----- DATA FOR THE TASK -----

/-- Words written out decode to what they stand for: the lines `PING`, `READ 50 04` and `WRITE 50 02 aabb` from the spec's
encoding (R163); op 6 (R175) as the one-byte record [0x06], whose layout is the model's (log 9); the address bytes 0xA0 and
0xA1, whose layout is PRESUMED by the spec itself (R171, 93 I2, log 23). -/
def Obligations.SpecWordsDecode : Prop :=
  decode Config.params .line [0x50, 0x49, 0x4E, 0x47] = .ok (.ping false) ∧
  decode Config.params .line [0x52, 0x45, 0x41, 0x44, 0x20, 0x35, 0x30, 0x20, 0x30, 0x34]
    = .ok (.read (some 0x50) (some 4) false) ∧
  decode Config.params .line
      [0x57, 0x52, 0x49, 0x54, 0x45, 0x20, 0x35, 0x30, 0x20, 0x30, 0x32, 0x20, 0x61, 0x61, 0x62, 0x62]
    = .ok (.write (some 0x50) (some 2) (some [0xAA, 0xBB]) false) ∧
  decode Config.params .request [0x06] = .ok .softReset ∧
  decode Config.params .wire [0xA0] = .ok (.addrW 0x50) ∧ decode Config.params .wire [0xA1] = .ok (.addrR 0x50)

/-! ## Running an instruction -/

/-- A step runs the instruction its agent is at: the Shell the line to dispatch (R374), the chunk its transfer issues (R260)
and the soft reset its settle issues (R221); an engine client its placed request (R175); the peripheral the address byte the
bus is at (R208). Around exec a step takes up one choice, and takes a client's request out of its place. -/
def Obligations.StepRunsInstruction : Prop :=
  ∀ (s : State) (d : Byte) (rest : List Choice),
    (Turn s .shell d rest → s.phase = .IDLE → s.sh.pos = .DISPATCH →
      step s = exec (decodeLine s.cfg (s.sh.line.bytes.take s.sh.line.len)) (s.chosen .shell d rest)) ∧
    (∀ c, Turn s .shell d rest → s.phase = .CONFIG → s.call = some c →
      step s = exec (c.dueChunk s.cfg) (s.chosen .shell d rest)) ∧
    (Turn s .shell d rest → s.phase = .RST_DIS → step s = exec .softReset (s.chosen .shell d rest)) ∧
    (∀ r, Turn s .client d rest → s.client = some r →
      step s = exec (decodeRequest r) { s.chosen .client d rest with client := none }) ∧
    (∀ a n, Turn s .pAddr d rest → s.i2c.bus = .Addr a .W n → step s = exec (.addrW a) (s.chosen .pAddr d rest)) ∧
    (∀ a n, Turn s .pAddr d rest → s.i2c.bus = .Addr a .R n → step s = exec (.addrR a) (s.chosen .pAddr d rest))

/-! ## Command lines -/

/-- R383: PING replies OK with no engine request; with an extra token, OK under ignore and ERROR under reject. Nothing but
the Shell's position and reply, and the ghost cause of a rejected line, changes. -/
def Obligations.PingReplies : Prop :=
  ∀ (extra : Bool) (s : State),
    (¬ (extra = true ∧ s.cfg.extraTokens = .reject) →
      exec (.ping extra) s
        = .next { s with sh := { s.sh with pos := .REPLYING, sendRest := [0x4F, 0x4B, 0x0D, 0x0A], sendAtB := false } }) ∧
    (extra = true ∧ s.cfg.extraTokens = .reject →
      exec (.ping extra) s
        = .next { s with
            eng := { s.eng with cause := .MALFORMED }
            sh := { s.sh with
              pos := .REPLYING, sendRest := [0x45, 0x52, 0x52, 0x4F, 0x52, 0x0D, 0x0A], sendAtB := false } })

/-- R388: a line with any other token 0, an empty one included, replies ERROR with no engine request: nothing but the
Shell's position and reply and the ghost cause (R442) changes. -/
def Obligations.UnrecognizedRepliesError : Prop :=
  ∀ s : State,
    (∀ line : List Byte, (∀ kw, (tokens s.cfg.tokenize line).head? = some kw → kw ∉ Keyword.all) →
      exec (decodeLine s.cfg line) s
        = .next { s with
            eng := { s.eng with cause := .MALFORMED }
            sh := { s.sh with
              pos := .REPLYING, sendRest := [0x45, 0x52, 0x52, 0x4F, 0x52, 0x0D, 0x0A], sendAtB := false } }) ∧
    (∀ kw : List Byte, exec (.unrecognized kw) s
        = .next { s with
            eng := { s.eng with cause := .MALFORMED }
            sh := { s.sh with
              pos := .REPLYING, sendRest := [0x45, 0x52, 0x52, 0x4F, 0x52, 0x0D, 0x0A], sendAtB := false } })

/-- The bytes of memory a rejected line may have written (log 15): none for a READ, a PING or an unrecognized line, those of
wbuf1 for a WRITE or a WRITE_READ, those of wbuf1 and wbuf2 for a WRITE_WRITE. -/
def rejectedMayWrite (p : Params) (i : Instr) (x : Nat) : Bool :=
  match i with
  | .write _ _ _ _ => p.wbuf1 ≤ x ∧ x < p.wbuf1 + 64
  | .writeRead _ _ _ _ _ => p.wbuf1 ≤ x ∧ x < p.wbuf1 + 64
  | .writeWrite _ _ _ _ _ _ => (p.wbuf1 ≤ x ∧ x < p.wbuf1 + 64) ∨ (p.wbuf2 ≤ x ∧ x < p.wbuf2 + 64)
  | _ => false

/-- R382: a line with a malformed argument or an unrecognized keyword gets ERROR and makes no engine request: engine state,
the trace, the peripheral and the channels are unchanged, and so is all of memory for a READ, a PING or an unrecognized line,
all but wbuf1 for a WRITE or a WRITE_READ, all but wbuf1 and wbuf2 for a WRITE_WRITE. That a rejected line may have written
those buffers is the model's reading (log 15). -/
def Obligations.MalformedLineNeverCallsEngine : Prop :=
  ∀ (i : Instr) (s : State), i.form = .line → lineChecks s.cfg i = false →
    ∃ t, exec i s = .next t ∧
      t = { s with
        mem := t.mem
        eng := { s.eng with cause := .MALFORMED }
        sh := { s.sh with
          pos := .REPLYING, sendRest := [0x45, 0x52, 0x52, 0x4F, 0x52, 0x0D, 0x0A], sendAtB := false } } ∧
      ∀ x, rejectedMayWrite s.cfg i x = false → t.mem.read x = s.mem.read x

-----

▶ [WHAT THIS TASK INVOLVES]
Counting only lines that contain the word "Prop", give the number found in the data, and nothing else.

▶ [TASK SOLUTION]
5